Collected data entries
——

-- ==== Sys2Proof/Tests/Slice0.lean ====
section
/-! SUPPORT. Tests of the model, with results taken from spec/ (the encodings of 30_encoding.md, the examples of 40_parser.md and
41_mapper.md, the vectors of 95_test_vectors.md), and for every obligation with hypotheses a state that meets them. -/

open Sys2Proof Sys2Proof.Machine

namespace Sys2Proof.Tests

/-! ### Helpers -/

/-- The state a step or a meaning answers; the power-on state if it stops. -/
def after (o : Host.Outcome State Fault Refusal) : State :=
  match o with
  | .next t => t
  | .fault _ => State.reset
  | .refused _ => State.reset

/-- Power-on with a running status. -/
def withRs (b : Byte) : State := { State.reset with rs := b }

/-- A message in progress: its status byte, its first data byte and the count of bytes held. -/
def inMessage (st d1 : Byte) (n : BitVec 2) : State := { State.reset with rs := st, buf := #v[st, d1, 0x00#8], cnt := n }

/-- Inside SysEx. -/
def inSysex : State := { State.reset with sysex := true, rs := 0x90#8 }

/-- The Transmitter at the start bit of symbol `sym` in a cycle of `n` slots. -/
def atSymbol (sym n : BitVec 10) : State := { State.reset with ph := .frm, sym := sym, latched := n, agenda := [.transmitter] }

/-- A configuration in which the read of the count can tear. -/
def tearing : Config := { Config.defaults with accTear := true }

/-! ### Well-formedness -/

theorem test_wellFormed_refuses_realtime_in_sysex : (Instr.sysexByte 0xF8#8).wellFormed = false := by decide
theorem test_wellFormed_refuses_eox_as_content : (Instr.sysexByte 0xF7#8).wellFormed = false := by decide
theorem test_wellFormed_takes_status_as_content : (Instr.sysexByte 0xF6#8).wellFormed = true := by decide

/-! ### Decoding of bytes written out from R82 and R85 to R88 -/

/-- Outside SysEx with a running status and no message in progress. -/
def ctxRunning : DecodeCtx := ⟨false, 0b00#2, 0b10010000#8⟩
/-- A message in progress. -/
def ctxInMessage : DecodeCtx := ⟨false, 0b01#2, 0b10010000#8⟩
/-- Inside SysEx. -/
def ctxSysex : DecodeCtx := ⟨true, 0b00#2, 0b10010000#8⟩

theorem test_decode_data :
    decodeByte ctxRunning 0b01111111#8 = .dataRunningStatus 0b1111111#7 ∧
    decodeByte DecodeCtx.powerOn 0b00111100#8 = .dataNoStatus 0b0111100#7 ∧
    decodeByte ctxInMessage 0b01000000#8 = .dataContinue 0b1000000#7 := by decide

theorem test_decode_channel_voice :
    decodeByte ctxInMessage 0b10000001#8 = .noteOff 0b0001#4 ∧ decodeByte ctxInMessage 0b10010010#8 = .noteOn 0b0010#4 ∧
    decodeByte ctxInMessage 0b10100011#8 = .polyPressure 0b0011#4 ∧ decodeByte ctxInMessage 0b10110100#8 = .controlChange 0b0100#4 ∧
    decodeByte ctxInMessage 0b11001000#8 = .programChange 0b1000#4 ∧ decodeByte ctxInMessage 0b11010101#8 = .channelPressure 0b0101#4 ∧
    decodeByte ctxInMessage 0b11101111#8 = .pitchBend 0b1111#4 := by decide

theorem test_decode_sysex :
    decodeByte ctxRunning 0b11110000#8 = .sysexStart ∧ decodeByte ctxSysex 0b11110000#8 = .sysexByte 0b11110000#8 ∧
    decodeByte ctxSysex 0b00000001#8 = .sysexByte 0b00000001#8 ∧ decodeByte ctxSysex 0b11110111#8 = .eox ∧
    decodeByte ctxRunning 0b11110111#8 = .eoxStray := by decide

theorem test_decode_system_common :
    decodeByte ctxRunning 0b11110001#8 = .scF1 ∧ decodeByte ctxRunning 0b11110010#8 = .scF2 ∧
    decodeByte ctxRunning 0b11110011#8 = .scF3 ∧ decodeByte ctxRunning 0b11110100#8 = .scF4 ∧
    decodeByte ctxRunning 0b11110101#8 = .scF5 ∧ decodeByte ctxRunning 0b11110110#8 = .scF6 := by decide

theorem test_decode_realtime :
    decodeByte ctxSysex 0b11111000#8 = .rtF8 ∧ decodeByte ctxInMessage 0b11111001#8 = .rtF9 ∧
    decodeByte ctxRunning 0b11111010#8 = .rtFA ∧ decodeByte ctxSysex 0b11111011#8 = .rtFB ∧
    decodeByte ctxInMessage 0b11111100#8 = .rtFC ∧ decodeByte ctxRunning 0b11111101#8 = .rtFD ∧
    decodeByte ctxSysex 0b11111110#8 = .rtFE := by decide

theorem test_decode_system_reset :
    decodeByte ctxSysex 0b11111111#8 = .systemReset ∧ decodeByte ctxInMessage 0b11111111#8 = .systemReset := by decide

theorem test_decodeTableWord : decodeTableWord 8 0x95 = some (.noteOn 5#4) ∧ decodeTableWord 8 0x3C = some (.dataNoStatus 0x3C#7) := by
  decide

/-! ### One step of each instruction -/

-- Vector P5: after `90 3C 40`, the byte 3E.
theorem test_dataRunningStatus_three :
    (after (exec (.dataRunningStatus 0x3E#7) (withRs 0x90#8))).buf = #v[0x90#8, 0x3E#8, 0x00#8] ∧
    (after (exec (.dataRunningStatus 0x3E#7) (withRs 0x90#8))).cnt = 2#2 := by decide
-- Vector P26: after `C0 01`, the byte 02.
theorem test_dataRunningStatus_two :
    (after (exec (.dataRunningStatus 0x02#7) (withRs 0xC0#8))).mode = #v[0x02#8, 0x00#8, 0x00#8, 0x00#8] ∧
    (after (exec (.dataRunningStatus 0x02#7) (withRs 0xC0#8))).accCode = 1#3 := by decide
-- Vector P3.
theorem test_dataNoStatus : after (exec (.dataNoStatus 0x3C#7) State.reset) = State.reset := by decide +kernel
-- Vector P2: `90`, then 3C.
theorem test_dataContinue_waits : (after (exec (.dataContinue 0x3C#7) (inMessage 0x90#8 0x00#8 1#2))).cnt = 2#2 := by decide
-- Source example S10: `90 00 7F`.
theorem test_dataContinue_dispatches :
    (after (exec (.dataContinue 0x7F#7) (inMessage 0x90#8 0x00#8 2#2))).fb.read 0 = 0xFF#8 ∧
    (after (exec (.dataContinue 0x7F#7) (inMessage 0x90#8 0x00#8 2#2))).cnt = 0#2 := by decide
-- Vector P9.
theorem test_sysexByte : after (exec (.sysexByte 0x90#8) inSysex) = inSysex := by decide +kernel
-- Vector P15: `90 3C 80`.
theorem test_noteOff_status :
    (after (exec (.noteOff 0#4) (inMessage 0x90#8 0x3C#8 2#2))).rs = 0x80#8 ∧
    (after (exec (.noteOff 0#4) (inMessage 0x90#8 0x3C#8 2#2))).cnt = 1#2 := by decide
-- Source example S5: `C0 01 80 0A 40`, its last byte.
theorem test_noteOff_message :
    (after (exec (.dataContinue 0x40#7)
      { inMessage 0x80#8 0x0A#8 2#2 with mode := #v[0x01#8, 0x00#8, 0x00#8, 0x00#8] })).fb.read 10 = 0x80#8 := by decide
-- Vector P16: `90 3C 91`.
theorem test_noteOn_status :
    (after (exec (.noteOn 1#4) (inMessage 0x90#8 0x3C#8 2#2))).rs = 0x91#8 ∧
    (after (exec (.noteOn 1#4) (inMessage 0x90#8 0x3C#8 2#2))).buf[0] = 0x91#8 := by decide
-- Vector P16, its last byte: `91 3C 40`.
theorem test_noteOn_message :
    (after (exec (.dataContinue 0x40#7) (inMessage 0x91#8 0x3C#8 2#2))).fb.read 188 = 0x81#8 := by decide
theorem test_polyPressure_status : (after (exec (.polyPressure 2#4) State.reset)).rs = 0xA2#8 := by decide
-- R156, the example: `C2 03 A2 00 7F`, its last byte.
theorem test_polyPressure_message :
    (after (exec (.dataContinue 0x7F#7)
      { inMessage 0xA2#8 0x00#8 2#2 with mode := #v[0x00#8, 0x00#8, 0x03#8, 0x00#8] })).fb.read 256 = 0xFE#8 := by decide
theorem test_controlChange_status : (after (exec (.controlChange 0#4) State.reset)).rs = 0xB0#8 := by decide
-- R157, the example: `B0 07 64`, its last byte.
theorem test_controlChange_message : (after (exec (.dataContinue 0x64#7) (inMessage 0xB0#8 0x07#8 2#2))).fb = [] := by decide
theorem test_programChange_status : (after (exec (.programChange 3#4) State.reset)).rs = 0xC3#8 := by decide
-- Source example S2: `C0 01 C3 02`, its last byte.
theorem test_programChange_message :
    (after (exec (.dataContinue 0x02#7)
      { inMessage 0xC3#8 0x00#8 1#2 with mode := #v[0x01#8, 0x00#8, 0x00#8, 0x00#8], accCode := 1#3 })).accCode = 4#3 := by decide
theorem test_channelPressure_status : (after (exec (.channelPressure 0#4) State.reset)).rs = 0xD0#8 := by decide
-- R160, the example: `D0 10`, its last byte.
theorem test_channelPressure_message : (after (exec (.dataContinue 0x10#7) (inMessage 0xD0#8 0x00#8 1#2))).cnt = 0#2 := by decide
theorem test_pitchBend_status : (after (exec (.pitchBend 0xF#4) State.reset)).rs = 0xEF#8 := by decide
-- R161, the example: `E0 00 40`, its last byte.
theorem test_pitchBend_message : (after (exec (.dataContinue 0x40#7) (inMessage 0xE0#8 0x00#8 2#2))).fb = [] := by decide
-- Vector P14: `90 3C F0`.
theorem test_sysexStart :
    (after (exec .sysexStart (inMessage 0x90#8 0x3C#8 2#2))).cnt = 0#2 ∧
    (after (exec .sysexStart (inMessage 0x90#8 0x3C#8 2#2))).sysex = true := by decide
-- Vector P22: F1 after `90 3C 40` keeps the running status.
theorem test_scF1 : (after (exec .scF1 (withRs 0x90#8))).rs = 0x90#8 ∧ (after (exec .scF1 (withRs 0x90#8))).cnt = 1#2 := by decide
-- Vector P24.
theorem test_scF2 : (after (exec .scF2 State.reset)).buf[0] = 0xF2#8 ∧ (after (exec .scF2 State.reset)).cnt = 1#2 := by decide
-- Vector P25: `F3 05`, its last byte.
theorem test_scF3 : (after (exec .scF3 State.reset)).cnt = 1#2 ∧
    (after (exec (.dataContinue 0x05#7) (inMessage 0xF3#8 0x00#8 1#2))).cnt = 0#2 := by decide
-- Vector P19: `90 3C F4`.
theorem test_scF4 : (after (exec .scF4 (inMessage 0x90#8 0x3C#8 2#2))).cnt = 0#2 ∧
    (after (exec .scF4 (inMessage 0x90#8 0x3C#8 2#2))).rs = 0x90#8 := by decide
-- Vector P20.
theorem test_scF5 : (after (exec .scF5 State.reset)).cnt = 0#2 := by decide
-- Vector P21: F6 after `90 3C 40`.
theorem test_scF6 : (after (exec .scF6 (withRs 0x90#8))).rs = 0x90#8 ∧ (after (exec .scF6 (withRs 0x90#8))).cnt = 0#2 := by decide
-- Vector P13: F7 inside SysEx.
theorem test_eox : (after (exec .eox inSysex)).sysex = false ∧ (after (exec .eox inSysex)).rs = 0x90#8 := by decide
-- Vector P17: `90 F7`.
theorem test_eoxStray : (after (exec .eoxStray (inMessage 0x90#8 0x00#8 1#2))).cnt = 0#2 := by decide
-- Vector P7.
theorem test_rtF8 : after (exec .rtF8 inSysex) = inSysex := by decide +kernel
theorem test_rtF9 : after (exec .rtF9 State.reset) = State.reset := by decide +kernel
theorem test_rtFA : after (exec .rtFA inSysex) = inSysex := by decide +kernel
theorem test_rtFB : after (exec .rtFB (inMessage 0x90#8 0x3C#8 2#2)) = inMessage 0x90#8 0x3C#8 2#2 := by decide +kernel
theorem test_rtFC : after (exec .rtFC (withRs 0xC1#8)) = withRs 0xC1#8 := by decide +kernel
theorem test_rtFD : after (exec .rtFD (inMessage 0x90#8 0x3C#8 2#2)) = inMessage 0x90#8 0x3C#8 2#2 := by decide +kernel
theorem test_rtFE : after (exec .rtFE State.reset) = State.reset := by decide +kernel
-- R111, the example: `C3 02 93 05 10 FF`, its last byte.
theorem test_systemReset :
    (after (exec .systemReset { withRs 0x93#8 with mode := #v[0x00#8, 0x00#8, 0x00#8, 0x02#8], accCode := 4#3, fb := [(389, 0x21#8)] }))
      = { State.reset with hacc := [0#16], resetEvents := 1 } := by decide +kernel

/-! ### The Transmitter, the step, the frame buffer -/

-- Source example S7, its first cell: a cycle start with the count 256.
theorem test_cycle_start :
    (after (txStep { State.reset with accCode := 2#3 })).latched = 256#10 ∧ (after (txStep { State.reset with accCode := 2#3 })).line = false ∧
    (after (txStep { State.reset with accCode := 2#3 })).indGroup = #v[true, true, false, false] := by decide
-- R187: the start bit of slot 10 holding 0x81.
theorem test_start_bit : (after (txStep { atSymbol 11#10 128#10 with fb := [(10, 0x81#8)] })).sh = 0x81#8 := by decide
-- R95: `BYTE(0x81)` is 0 1000 0001 11 in cells.
theorem test_framedByte :
    framedByte 0x81#8 = [false, true, false, false, false, false, false, false, true, true, true] := by decide
-- R194: `C(128)`, `C(256)` and `C(512)` at the defaults.
theorem test_cycleLength : cycleLength Config.defaults 128 = 1466 ∧ cycleLength Config.defaults 256 = 2874 ∧
    cycleLength Config.defaults 512 = 5690 := by decide
-- R68: a high byte from 512 and a low byte from 128.
theorem test_tornCount : tornCount 512#16 128#16 = 640#10 := by decide
-- R93: `ZONE_MODE 3, 2` and a SysEx form.
theorem test_form_bytes : (Form.zoneMode 3#2 2#7).bytes = [0xC3#8, 0x02#8] ∧ (Form.sysex [0x90#8]).bytes = [0xF0#8, 0x90#8, 0xF7#8] := by
  decide
theorem test_memory_write_zero_unlists : Memory.write [(10, 0x81#8), (11, 0x05#8)] 10 0x00#8 = [(11, 0x05#8)] := by decide
theorem test_withFetchWord : (after (step (State.reset.withFetchWord 8 0x95))).rs = 0x95#8 ∧
    (after (step (State.reset.withFetchWord 8 0x95))).rxFull = false := by decide

theorem test_reset_parserInv : ParserInv State.reset := by decide +kernel
theorem test_reset_tableInv : TableInv State.reset := ⟨by decide, by decide, by decide, by decide, by simp [State.reset, State.powerOn]⟩
theorem test_reset_txInv : TxInv State.reset := ⟨by decide, by decide⟩
theorem test_reset_inv : Inv State.reset := ⟨test_reset_parserInv, test_reset_tableInv, ⟨List.Pairwise.nil, by decide⟩, test_reset_txInv⟩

——

_Assignment_
Print the lines above from the one with "-- Vector P21: F6" through the one with "-- Vector P7.", both included, exactly as written and nothing more.

_Solution to this problem_
-- Vector P21: F6 after `90 3C 40`.
theorem test_scF6 : (after (exec .scF6 (withRs 0x90#8))).rs = 0x90#8 ∧ (after (exec .scF6 (withRs 0x90#8))).cnt = 0#2 := by decide
-- Vector P13: F7 inside SysEx.
theorem test_eox : (after (exec .eox inSysex)).sysex = false ∧ (after (exec .eox inSysex)).rs = 0x90#8 := by decide
-- Vector P17: `90 F7`.
theorem test_eoxStray : (after (exec .eoxStray (inMessage 0x90#8 0x00#8 1#2))).cnt = 0#2 := by decide
-- Vector P7.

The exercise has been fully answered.